Es sieht eher nicht gut aus für meine (etwas geschmacklose ließe sich sagen) Wette. Und auch, wenn Deutschland im Bereich Mitigation (z.b. social distancing) gerade mächtig zulegt, derartige Maßnahmenpakete wirken sich erst mit ca. 7-9 Tagen Verzögerung bei den Infektionsszahlen aus, aufgrund von Inkubationszeit (ca. 5,2 Tage) und Testlaufzeiten. Und das ist dann erst der allererste, anfängliche Effekt. Für die volle Wirkung der Maßnahmen werden sogar drei bis vier Wochen Zeit benötigt. Das liegt u.a. an der Streuung von Inkubationszeiten (bis zu 14 Tage), Testlaufzeiten, Veröffentlichungslaufzieten, Testzeitpunktdifferenzen (eher nur sehr selten wird am allerersten Tag der ersten Krankheitssymptome getestet) usw. Also, bis sich NPIs (non-pharmaceutical Interventions) voll in der Statistik auswirken, können sehr leicht drei oder vier Wochen Zeit vergehen.

++ update ++
Trotzdem könnte meine "Wette" am Sonnabend oder Sonntag noch aufgehen. Das ist schade, für die Menschen in den USA.

++ update ++
Sie ging auf. Und das ist schade.

++ update ++
Es ist ganz schön gruselig, sich diese Zahlen über zwei Wochen hinweg anzugucken. Aus 10.000 Erkrankungsfällen (beide Länder) wurden in zwei Wochen 200.000 Fälle, und wenn wir da einen "Faktor 10" ansetzen, dann entspricht das 2 Millionen echten Erkrankungen.

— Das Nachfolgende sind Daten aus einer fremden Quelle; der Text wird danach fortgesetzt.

-- ==== Sys2Proof/Machine/Selection.lean ====
section
/-! DEFINITION. Chapter 08: the token selection unit: masking, sampling, verification of drafts, grammars, the SELECT step.
Choices of the model here, by the assumption log: log 38 (DEDUCED). -/

namespace Sys2Proof.Machine

/-- The unit of a TSU lane. -/
abbrev tsuUnit (lane : Nat) : Nat := unitKey 6 lane

/-- A read that a selection makes: memory goes on, and the first error response's address is kept. -/
structure SelRead where
  s : State
  bad : Bool
  fail : Option Nat
  deriving DecidableEq, Repr

/-- Bytes read on behalf of an entry. -/
def selRead (x : SelRead) (rd : Reader) (a n : Nat) : SelRead × List Byte :=
  let r := readMem x.s true rd a n
  (⟨r.1, x.bad || r.2.2.1 != 0, if x.fail.isNone ∧ r.2.2.1 ≠ 0 then some r.2.2.2 else x.fail⟩, r.2.1)

/-- Bit `t` of a bitmap: bit t mod 8 of byte t / 8 (R170). -/
def maskBit (bs : List Byte) (t : Nat) : Bool := bitOf (bs.getD (t / 8) 0).toNat (t % 8)

/-- R170: the allowed tokens of a logit row and their logits (FP32 bits, +Inf as the largest finite number), in ascending index. -/
def allowedSet (logits : List Nat) (mask allow : Option (List Byte)) : List (Nat × Nat) :=
  (logits.zipIdx.filter (fun p =>
    mask.all (fun m => maskBit m p.2) && allow.all (fun m => maskBit m p.2) && !f32isNan p.1 && p.1 != 0xFF800000)).map
    (fun p => (p.2, if p.1 = 0x7F800000 then 0x7F7FFFFF else p.1))

/-! Sampling (R171, R173). -/

/-- Step 2: the token of the largest logit, the lowest index among equals. -/
def greedyPick (a : List (Nat × Nat)) : Option Nat :=
  (a.foldl (fun (best : Option (Nat × Nat)) p =>
    match best with
    | none => some p
    | some b => if f32lt b.2 p.2 then some p else some b) none).map Prod.fst

/-- λ of R107: the FP32 constant 0x3FB8AA3B. -/
abbrev selLambda : Nat := 0x3FB8AA3B

/-- A weight: 1 for z = z_max, else exp2(RNE(RNE(z − z_max) × λ)). -/
def selWeight (z zmax : Nat) : Nat :=
  if f32key z = f32key zmax then 0x3F800000 else sfn 0 (f32mul (f32sub z zmax) selLambda)

/-- Step 4: z_max and the running sum S over A, in ascending index. -/
def weightPass (zs : List Nat) : Nat × Nat :=
  zs.foldl (fun (acc : Nat × Nat) z =>
    if f32lt acc.1 z then
      let al := if acc.1 = 0xFF800000 then 0 else sfn 0 (f32mul (f32sub acc.1 z) selLambda)
      (z, f32add (f32mul acc.2 al) 0x3F800000)
    else (acc.1, f32add acc.2 (selWeight z acc.1))) (0xFF800000, 0)

/-- Candidate order: descending z, ascending index among equals. -/
def candInsert (p : Nat × Nat) : List (Nat × Nat) → List (Nat × Nat)
  | [] => [p]
  | q :: t => if f32lt p.2 q.2 then q :: candInsert p t else p :: q :: t

/-- A list in candidate order. -/
def candSort (l : List (Nat × Nat)) : List (Nat × Nat) := l.foldr candInsert []

/-- Step 6: the shortest prefix whose cumulative weight reaches a threshold; none where the candidates run out. -/
def topPPrefix (thr cum : Nat) : List (Nat × Nat) → Option (List (Nat × Nat))
  | [] => none
  | p :: t =>
    let c := f32add cum p.2
    if f32lt c thr then (topPPrefix thr c t).map (p :: ·) else some [p]

/-- Step 8: the first token whose cumulative weight is at least θ, else the last one. -/
def drawPick (theta cum : Nat) : List (Nat × Nat) → Nat
  | [] => 0
  | [p] => p.1
  | p :: t =>
    let c := f32add cum p.2
    if f32lt c theta then drawPick theta c t else p.1

/-- The outcome of one logit row: the selection, whether a draw was made, whether top-p was truncated. -/
structure Pick where
  token : Nat
  drew : Bool
  truncated : Bool
  deriving DecidableEq, Repr

/-- R171, steps 2 to 8, over a set that is not empty: parameters, SEED, DRAW_COUNT. -/
def pickToken (nat_ seed draw : Nat) (a : List (Nat × Nat)) : Pick :=
  let inv := getF nat_ SelNat.INV_TEMP
  let topK := getF nat_ SelNat.TOPK
  let topP := getF nat_ SelNat.TOP_P
  let minP := getF nat_ SelNat.MIN_P
  if inv % 2 ^ 31 = 0 then ⟨(greedyPick a).getD 0, false, false⟩
  else
    let zs := a.map (fun p => (p.1, f32mul p.2 inv))
    let ws := weightPass (zs.map Prod.snd)
    let full := topK = 0 ∧ topP = 0x3F800000 ∧ minP % 2 ^ 31 = 0
    let weigh := fun (l : List (Nat × Nat)) => l.map (fun p => (p.1, selWeight p.2 ws.1))
    let cand := if full then weigh zs else weigh ((candSort zs).take (if topK = 0 then 1024 else topK))
    let cut := if full ∨ topP = 0x3F800000 then some cand else topPPrefix (f32mul topP ws.2) 0 cand
    let kept := cut.getD cand
    let zmaxOf := fun (t : Nat) => zs.any (fun p => p.1 == t && f32key p.2 == f32key ws.1)
    let final := if full ∨ minP % 2 ^ 31 = 0 then kept else kept.filter (fun p => !f32lt p.2 minP || zmaxOf p.1)
    let total := final.foldl (fun c p => f32add c p.2) 0
    let u := toF32 (.fin false (philox seed draw 0 0 1 / 256) (-24))
    ⟨drawPick (f32mul u total) 0 final, true, cut.isNone⟩

/-! Grammars (R177, R178). -/

/-- The state record of state `g` of a grammar. -/
def grState (x : SelRead) (rd : Reader) (gr g : Nat) : SelRead × Nat :=
  let r := selRead x rd (getF gr Grammar.BASE + 16 * g) 16
  (r.1, leNat r.2)

/-- The mask of state `g`; none where its index is out of range (R178). -/
def grMask (x : SelRead) (rd : Reader) (gr g vocab : Nat) : SelRead × Option (List Byte) :=
  let st := grState x rd gr g
  let m := getF st.2 GrState.MASK_INDEX
  if getF gr Grammar.MASK_COUNT ≤ m then (st.1, none)
  else
    let a := getF gr Grammar.BASE + 64 * getF gr Grammar.MASK_OFFSET + m * cdiv (getF gr Grammar.VOCAB) 512 * 64
    let r := selRead st.1 rd a (cdiv vocab 8)
    (r.1, some r.2)

/-- The binary search of R178 over records [lo, hi), each read on the way: the index found. -/
def transSearch : Nat → SelRead → Reader → Nat → Nat → Nat → Nat → SelRead × Option Nat
  | 0, x, _, _, _, _, _ => (x, none)
  | n + 1, x, rd, base, t, lo, hi =>
    if lo < hi then
      let mid := (lo + hi) / 2
      let r := selRead x rd (base + 8 * mid) 8
      let k := getF (leNat r.2) GrState.T_TOKEN
      if k = t then (r.1, some (getF (leNat r.2) GrState.T_NEXT))
      else if k < t then transSearch n r.1 rd base t (mid + 1) hi
      else transSearch n r.1 rd base t lo mid
    else (x, none)

/-- The transition tokens of a state, as they lie in memory. -/
def transTokens (s : State) (base n : Nat) : List Nat :=
  (List.range n).map (fun i => memNat s (homeOf s (base + 8 * i)) 8)

/-- Are tokens strictly ascending? -/
def risingTokens : List Nat → Bool
  | [] => true
  | [_] => true
  | a :: b :: t => decide (getF a GrState.T_TOKEN < getF b GrState.T_TOKEN) && risingTokens (b :: t)

/-- δ(g, t) (R178): none where the next state is out of range. In a list that is not sorted, which record of the token is returned, or
DEFAULT_NEXT, is free. -/
def grNext (x : SelRead) (rd : Reader) (gr g t : Nat) : SelRead × Option Nat :=
  let st := grState x rd gr g
  let n := getF st.2 GrState.TRANS_COUNT
  let base := getF gr Grammar.BASE + 8 * getF st.2 GrState.TRANS_OFFSET
  let toks := transTokens x.s base n
  let found := transSearch 17 st.1 rd base t 0 n
  let dflt := getF st.2 GrState.DEFAULT_NEXT
  let out : SelRead × Nat :=
    if risingTokens toks then (found.1, found.2.getD dflt)
    else
      let cands := (toks.filter (fun k => getF k GrState.T_TOKEN == t)).map (fun k => getF k GrState.T_NEXT)
      let v := takeFree found.1.s
      ({ found.1 with s := v.2 }, (dflt :: cands).getD (v.1 % (cands.length + 1)) dflt)
  (out.1, if out.2 < getF gr Grammar.STATE_COUNT then some out.2 else none)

Drei Wochen später werden sich hier einige dieser Erkrankungen in Sterbefälle verwandeln, das heißt, wenn wir hier einmal eher zurückhaltend 3 Prozent ansetzen, dann weden der April und Mai für beide Länder mindestens 60.000 Tote bedeuten.

Vielleicht sogar 200.000 Tote.

Furchtbar.

++ Update 07.04. +++

In über 10 Bundesstaaten der USA gibt es bis jetzt nicht die allergeringsten Containment-Maßnahmen. Man trifft sich dort völlig unverändert z.B. in den Gottesdiensten, eng gedrängt, und betrachtet später dann interessiert die apokalyptischen Beschreibungen aus New York, wie sie inzwischen auch von Fox News versendet werden.

Die USA wandern unmittelbar in eine Katastrophe hinein. Und leider, der Punkt ist überschrittten, wo die Katastrophe verhindert werden kann, während unser "Merkeldeutschland" mehr oder minder eine Punktlandung hingelegt hat.

Das ändert aber leider sehr wenig daran, dass die Krise auch bei uns überaus real ist und viele Existenzen ökonomisch und sozial auf dem Spiel stehen.

Immerhin haben wir uns ein wenig Luft verschafft, wobei dies immer noch in drei Wochen auf ca. 10.000 bis 20.000 Fälle in den Intensivstationen hinaus laufen wird. Zur Zeit liegen wir hier bei ca. 4.000 bis 5.000 Fällen, und unangenehm häufig auch mit ECMO, einem verzweifelten Kampf um das Leben der Patienten. Inzwischen ist das Virus auch in viele unserer Senioreneinrichtungen eingewandert.

Die Lage in den USA in 3 Wochen mag ich mir gar nicht so detailliert ausmalen, darum, weil dort der Basisreplikationswert nahezu unverändert hoch liegt. Ende dieses Monats werden die USA über 50.000 Sterbefälle zu beklagen haben, und das ist erst der Anfang.

Die Geschichte wird über Trump urteilen. Aber ganz anders, als er es sich denkt.